The International Labor Organization (ILO) estimates that there are 215 million children in child labor worldwide, 115 million of them in hazardous forms of work. It also estimates that 21 million people are in forced labor, six million of them children.

By utilizing this toolkit, you have shown that your company is concerned about these grim statistics. You are interested in reducing the chance that your products—and the raw materials they come from—are manufactured, mined or harvested by children who should be in school, or by workers locked in sweatshops or forced into work through false promises or threats.

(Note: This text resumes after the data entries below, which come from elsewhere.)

-- ==== Sys2Proof/Laws/Exec.lean ====
section
/-! SUPPORT. Once, for every instruction: all that it can do. `Changes i` lists the parts of the state an
instruction's own effect may write (Safety.lean's classes); `keeps_exec` and `keeps_step` say that a relation
between states which byte accesses, the cycle count, the end of a run and those writes keep is kept by the
instruction and by a step. An invariant or a frame is an instance of them. -/

namespace Sys2Proof.Machine

/-- The parts of the state an instruction may write other than by a byte access. -/
inductive Part where
  | reg (r : Reg)
  | flags
  | sp
  | pc
  | ime
  | run
  | mark
deriving DecidableEq

/-- The unassigned bytes (30_encoding.md R195). -/
def illegalBytes : List Byte :=
  [0xD3#8, 0xDB#8, 0xDD#8, 0xE3#8, 0xE4#8, 0xEB#8, 0xEC#8, 0xED#8, 0xF4#8, 0xFC#8, 0xFD#8]

/-- Which parts an instruction may write. -/
def Changes (i : Instr) : Part → Bool
  | .reg r => decide (r ∈ destinationRegs i)
  | .flags => writesFlags i
  | .sp => changesSp i
  | .pc => transfersControl i
  | .ime => writesIme i
  | .run => decide (i.opcode = .plain 0x76#8 ∨ i.opcode = .plain 0x10#8)
  | .mark => illegalBytes.any fun op => decide (i.opcode = .plain op)

/-- A relation that a write to a part keeps. -/
def KeptBy (R : State → State → Prop) : Part → Prop
  | .reg r => ∀ s v, R s (State.setReg s r v)
  | .flags => ∀ s v, R s (State.setF s v)
  | .sp => ∀ s v, R s (State.setSp s v)
  | .pc => ∀ s v, R s (State.setPc s v)
  | .ime => ∀ (s : State) v, R s { s with ime := v }
  | .run => ∀ (s : State) v, v ≠ .running → R s { s with run := v }
  | .mark => ∀ s : State, R s { s with mark := .locked }

/-- A relation that byte accesses keep. -/
structure KeptByAccess (R : State → State → Prop) : Prop where
  refl : ∀ s, R s s
  trans : ∀ s t u, R s t → R t u → R s u
  read : ∀ a, Keeps R (memRead a)
  write : ∀ a v, Keeps R (memWrite a v)

namespace KeptByAccess

variable {R : State → State → Prop} (h : KeptByAccess R)

include h

theorem setHl (hh : KeptBy R (.reg .h)) (hl : KeptBy R (.reg .l)) (s : State) (v : Word) :
    R s (s.setHl v) :=
  h.trans _ _ _ (hh s (highByte v)) (hl _ (lowByte v))

theorem setPair (p : Pair) (hr : ∀ r ∈ pairRegs p, KeptBy R (.reg r)) (hs : p = .sp → KeptBy R .sp) (s : State)
    (v : Word) : R s (s.setPair p v) := by
  cases p
  · exact h.trans _ _ _ (hr .b (by decide) s (highByte v)) (hr .c (by decide) _ (lowByte v))
  · exact h.trans _ _ _ (hr .d (by decide) s (highByte v)) (hr .e (by decide) _ (lowByte v))
  · exact h.setHl (hr .h (by decide)) (hr .l (by decide)) s v
  · exact hs rfl s v

theorem fetch8 (hp : KeptBy R .pc) : Keeps R fetch8 :=
  keeps_bind h.trans (keeps_look h.refl _) fun _ =>
    keeps_bind h.trans (h.read _) fun _ =>
      keeps_bind h.trans (keeps_update fun s => hp s _) fun _ => keeps_pure h.refl _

In order to effectively combat the risks of child labor and forced labor in your operations and global supply chains, you should have a comprehensive and transparent social compliance system in place. The goal of this toolkit is to assist companies that may not have such a system, as well as companies whose existing systems may need strengthening—particularly in the areas of child labor and forced labor.

There are eight steps to an effective social compliance system, as indicated by the illustration on this page. Before exploring these steps, however, it is highly recommended that you familiarize yourself with the basics of a social compliance system.

This toolkit was created by the U.S. Department of Labor's (DOL) Bureau of International Labor Affairs (ILAB). ILAB’s mission is to use all available international channels to improve working conditions, raise living standards, protect workers' ability to exercise their rights, and address the workplace exploitation of children and other vulnerable populations. We have developed this toolkit to help businesses carry out their responsibilities to pursue these same goals, in particular with respect to child labor and forced labor.